| What is expected |
From the first line through the line containing "def accUnary (f", transcribe the records exactly and include no other lines.

Saved data entries
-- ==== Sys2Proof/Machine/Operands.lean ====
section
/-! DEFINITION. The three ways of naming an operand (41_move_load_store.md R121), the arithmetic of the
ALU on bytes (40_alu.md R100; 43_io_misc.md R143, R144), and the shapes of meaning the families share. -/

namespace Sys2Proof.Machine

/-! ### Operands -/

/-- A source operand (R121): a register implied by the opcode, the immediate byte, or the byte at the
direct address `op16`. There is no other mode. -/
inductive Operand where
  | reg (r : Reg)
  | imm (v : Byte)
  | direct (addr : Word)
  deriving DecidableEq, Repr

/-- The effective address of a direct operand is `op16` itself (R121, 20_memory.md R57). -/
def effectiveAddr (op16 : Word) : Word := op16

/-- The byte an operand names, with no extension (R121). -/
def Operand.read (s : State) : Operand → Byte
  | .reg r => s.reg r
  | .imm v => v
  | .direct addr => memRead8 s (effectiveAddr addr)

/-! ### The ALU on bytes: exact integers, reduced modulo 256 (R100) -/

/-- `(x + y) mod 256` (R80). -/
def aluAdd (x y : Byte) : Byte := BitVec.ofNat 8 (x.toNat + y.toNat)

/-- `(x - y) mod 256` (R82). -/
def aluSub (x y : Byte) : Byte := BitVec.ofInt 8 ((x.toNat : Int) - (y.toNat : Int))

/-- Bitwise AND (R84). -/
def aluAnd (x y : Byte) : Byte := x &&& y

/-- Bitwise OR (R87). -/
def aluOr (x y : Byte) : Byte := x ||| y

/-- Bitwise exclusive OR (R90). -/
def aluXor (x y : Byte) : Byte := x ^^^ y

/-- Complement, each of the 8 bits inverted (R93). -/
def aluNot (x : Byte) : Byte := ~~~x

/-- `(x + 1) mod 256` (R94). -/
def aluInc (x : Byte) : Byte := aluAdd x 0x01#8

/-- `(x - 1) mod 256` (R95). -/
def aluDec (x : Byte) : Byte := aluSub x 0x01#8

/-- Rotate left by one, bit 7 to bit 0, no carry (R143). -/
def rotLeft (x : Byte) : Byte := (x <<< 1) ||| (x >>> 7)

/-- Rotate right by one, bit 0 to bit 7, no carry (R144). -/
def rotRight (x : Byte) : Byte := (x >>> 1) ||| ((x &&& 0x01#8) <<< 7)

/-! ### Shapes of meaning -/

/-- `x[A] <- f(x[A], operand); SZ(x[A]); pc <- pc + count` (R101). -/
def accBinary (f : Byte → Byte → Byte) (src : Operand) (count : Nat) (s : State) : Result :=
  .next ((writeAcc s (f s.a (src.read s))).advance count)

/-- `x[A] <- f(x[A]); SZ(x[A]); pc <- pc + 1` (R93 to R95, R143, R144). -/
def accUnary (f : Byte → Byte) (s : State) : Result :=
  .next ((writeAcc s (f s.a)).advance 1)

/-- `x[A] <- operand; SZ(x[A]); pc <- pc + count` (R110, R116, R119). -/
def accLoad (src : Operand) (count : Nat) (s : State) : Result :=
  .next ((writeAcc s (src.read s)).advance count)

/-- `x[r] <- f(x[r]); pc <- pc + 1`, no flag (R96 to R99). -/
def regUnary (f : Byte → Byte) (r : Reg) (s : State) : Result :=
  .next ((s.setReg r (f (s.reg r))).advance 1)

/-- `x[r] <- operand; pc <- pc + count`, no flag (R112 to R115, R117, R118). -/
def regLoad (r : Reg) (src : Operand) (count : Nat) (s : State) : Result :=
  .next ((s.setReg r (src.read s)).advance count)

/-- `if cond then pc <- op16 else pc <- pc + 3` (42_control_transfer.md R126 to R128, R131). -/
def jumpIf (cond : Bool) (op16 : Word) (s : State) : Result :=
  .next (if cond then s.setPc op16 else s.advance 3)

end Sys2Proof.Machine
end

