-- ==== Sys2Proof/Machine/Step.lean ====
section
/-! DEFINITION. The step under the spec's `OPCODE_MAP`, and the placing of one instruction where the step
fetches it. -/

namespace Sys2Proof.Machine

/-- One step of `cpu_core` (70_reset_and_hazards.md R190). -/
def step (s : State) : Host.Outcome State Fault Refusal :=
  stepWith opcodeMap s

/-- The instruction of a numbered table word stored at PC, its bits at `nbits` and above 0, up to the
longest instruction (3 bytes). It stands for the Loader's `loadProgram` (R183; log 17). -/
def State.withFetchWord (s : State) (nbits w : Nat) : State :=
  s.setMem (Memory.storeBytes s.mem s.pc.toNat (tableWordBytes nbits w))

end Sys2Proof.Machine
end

| Answer to this task |
-- ==== Sys2Proof/Machine/Operands.lean ====
section
/-! DEFINITION. The three ways of naming an operand (41_move_load_store.md R121), the arithmetic of the
ALU on bytes (40_alu.md R100; 43_io_misc.md R143, R144), and the shapes of meaning the families share. -/

namespace Sys2Proof.Machine

/-! ### Operands -/

/-- A source operand (R121): a register implied by the opcode, the immediate byte, or the byte at the
direct address `op16`. There is no other mode. -/
inductive Operand where
  | reg (r : Reg)
  | imm (v : Byte)
  | direct (addr : Word)
  deriving DecidableEq, Repr

/-- The effective address of a direct operand is `op16` itself (R121, 20_memory.md R57). -/
def effectiveAddr (op16 : Word) : Word := op16

/-- The byte an operand names, with no extension (R121). -/
def Operand.read (s : State) : Operand → Byte
  | .reg r => s.reg r
  | .imm v => v
  | .direct addr => memRead8 s (effectiveAddr addr)

/-! ### The ALU on bytes: exact integers, reduced modulo 256 (R100) -/

/-- `(x + y) mod 256` (R80). -/
def aluAdd (x y : Byte) : Byte := BitVec.ofNat 8 (x.toNat + y.toNat)

/-- `(x - y) mod 256` (R82). -/
def aluSub (x y : Byte) : Byte := BitVec.ofInt 8 ((x.toNat : Int) - (y.toNat : Int))

/-- Bitwise AND (R84). -/
def aluAnd (x y : Byte) : Byte := x &&& y

/-- Bitwise OR (R87). -/
def aluOr (x y : Byte) : Byte := x ||| y

/-- Bitwise exclusive OR (R90). -/
def aluXor (x y : Byte) : Byte := x ^^^ y

/-- Complement, each of the 8 bits inverted (R93). -/
def aluNot (x : Byte) : Byte := ~~~x

/-- `(x + 1) mod 256` (R94). -/
def aluInc (x : Byte) : Byte := aluAdd x 0x01#8

/-- `(x - 1) mod 256` (R95). -/
def aluDec (x : Byte) : Byte := aluSub x 0x01#8

/-- Rotate left by one, bit 7 to bit 0, no carry (R143). -/
def rotLeft (x : Byte) : Byte := (x <<< 1) ||| (x >>> 7)

/-- Rotate right by one, bit 0 to bit 7, no carry (R144). -/
def rotRight (x : Byte) : Byte := (x >>> 1) ||| ((x &&& 0x01#8) <<< 7)

/-! ### Shapes of meaning -/

/-- `x[A] <- f(x[A], operand); SZ(x[A]); pc <- pc + count` (R101). -/
def accBinary (f : Byte → Byte → Byte) (src : Operand) (count : Nat) (s : State) : Result :=
  .next ((writeAcc s (f s.a (src.read s))).advance count)

/-- `x[A] <- f(x[A]); SZ(x[A]); pc <- pc + 1` (R93 to R95, R143, R144). -/
def accUnary (f : Byte → Byte) (s : State) : Result :=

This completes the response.